Technologies like Betamax, Sony HiFD, or HD DVD are often the butt of jokes, but their only real sin was losing a format war. Not much shame in that. Isn't it much more fun to mock DIVX (not to be confused with the video codec of the same name), the lead balloon that dragged Circuit City into bankruptcy? The idea was that instead of renting movies, people would pay $3-5 for a disc that could only be viewed within 48 hours of whenever it was first played. To watch the movie again after that, the buyer would need to pay a "continuation fee." The only surprising thing about this monstrous affront to common sense was that Circuit City managed to sell 100,000 DIVX players (incompatible with regular DVDs) before pulling the plug.

Dot-com failures were pretty epic, and we tend to remember Pets.com for some reason. I find the saga of WebVan more amusing, wherein the company principals spent over one billion dollars building warehouses (to meet demand!) before any sales or customers existed. The home grocery delivery scheme has later been copied with limited success (Is PeaPod still around?) but WebVan, shockingly, did not make it. I cannot fathom the amount of cocaine these guys must have been doing to make the billion dollars in overhead spending seem like a good idea before the company had earned its first dollar in revenue.

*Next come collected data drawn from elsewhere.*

/-! ## A round stage by stage (R136) -/

/-- One stage of a round and the MOV of its value back to `AES_S`: the rest of the host program starts with the value in both
registers (R93, R136). -/
theorem perform_stage {s : State} {i : Instr} {v : BitVec 128} (hh : s.engine.halted = false)
    (hi : ruleOf i s.engine = s.engine.withAesO v) (p : HostProg) :
    ((HostProg.run i).seq ((HostProg.mov 0x00#8 0x02#8).seq p)).perform s
      = p.perform { s with engine := { s.engine with aesO := v, aesS := v }, response := none } := by
  have hrun : (HostProg.run i).perform s = .next { s with engine := s.engine.withAesO v, response := none } := by
    rw [← hi]
    exact issue_command hh i
  rw [perform_seq hrun]
  exact perform_seq (perform_mov (dst := .aesS) (src := .aesO) hh rfl v.isLt)

/-- Settles O31: each of the first three stages finds in `AES_S` what the stage before it wrote to `AES_O`, and ADDRKEY finds
t3. -/
theorem stagewiseRoundEqualsAesRound : Obligations.StagewiseRoundEqualsAesRound := by
  unfold Obligations.StagewiseRoundEqualsAesRound
  intro s t hh ht
  rw [exec_running hh] at ht
  cases ht
  obtain ⟨t3, ht3⟩ : ∃ t3, t3 = pack (mixColumns (shiftRows (subBytes (bytes s.engine.aesS)))) := ⟨_, rfl⟩
  refine ⟨{ s with engine := { s.engine with aesS := t3, aesO := t3 ^^^ s.engine.aesK }, response := none }, t3, ?_, ht3, ?_,
    rfl⟩
  · refine (perform_stage hh rfl _).trans ((perform_stage (by exact hh) rfl _).trans
      ((perform_stage (by exact hh) rfl _).trans ?_))
    simp only [bytes_pack, ← ht3]
    exact issue_command (by exact hh) .addrkey
  · rw [ht3]
    rfl

/-! ## What a byte contributes to its column in MixColumns (R108, R124) -/

/-- A non-zero coefficient keeps different bytes different (R108). -/
theorem gfMul_right_injective {a : Byte} (ha : a ≠ 0) : Function.Injective (gfMul a) :=
  Function.LeftInverse.injective (gfInv_mul_cancel ha)

theorem mixcolM_ne_zero : ∀ row < 4, ∀ k < 4, mixcolM row k ≠ 0 := by decide

/-- What byte k of its column contributes to output byte j of MixColumns (R125). -/
def mixTerm (m : StateMatrix) (j : Fin 16) (k : Fin 4) : Byte := gfMul (mixcolM (j.val % 4) k.val) m[4 * (j.val / 4) + k.val]

theorem mixColumns_eq_mixTerms (m : StateMatrix) (j : Fin 16) :
    (mixColumns m)[j.val] = mixTerm m j 0 ^^^ mixTerm m j 1 ^^^ mixTerm m j 2 ^^^ mixTerm m j 3 :=
  mixColumns_getElem m j.isLt

/-- As no coefficient is zero, two bytes contribute alike only when they are equal. -/
theorem mixTerm_inj {m m' : StateMatrix} {j : Fin 16} {k : Fin 4} :
    mixTerm m j k = mixTerm m' j k ↔ m[4 * (j.val / 4) + k.val] = m'[4 * (j.val / 4) + k.val] :=
  (gfMul_right_injective (mixcolM_ne_zero _ (Nat.mod_lt _ (by decide)) _ k.isLt)).eq_iff

/-- Two sums of four bytes whose terms agree but for one differ exactly when that term does. -/
theorem xor_four_ne_iff {f g : Fin 4 → Byte} (k : Fin 4) (h : ∀ i, i ≠ k → f i = g i) :
    f 0 ^^^ f 1 ^^^ f 2 ^^^ f 3 ≠ g 0 ^^^ g 1 ^^^ g 2 ^^^ g 3 ↔ f k ≠ g k := by
  match k with
  | 0 => simp [h 1, h 2, h 3]
  | 1 => simp [h 0, h 2, h 3]
  | 2 => simp [h 0, h 1, h 3]
  | 3 => simp [h 0, h 1, h 2]

/-! ## The avalanche of one flipped bit (R137) -/

/-- Two blocks that differ at byte q and at no other. -/
def DifferOnlyAt (q : Fin 16) (m m' : StateMatrix) : Prop := ∀ j : Fin 16, m[j.val] ≠ m'[j.val] ↔ j = q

In honor of Steve Jobs, we should also mention the Apple Newton and, in the spirit of fairness and balance, Microsoft WebTV. Hell, there are just too many gigantic failures to name them all. Coors Rocky Mountain Spring Water (!!!). The Bricklin SV-1, the car so bad it brought down a government. Montreal-Mirabel Airport – so enormous that it's visible from space, yet vacant from almost the moment it opened. The XFL. You're not alone, Qwikster.

I've done what I can here. Now it's your turn to take the ball and run with it.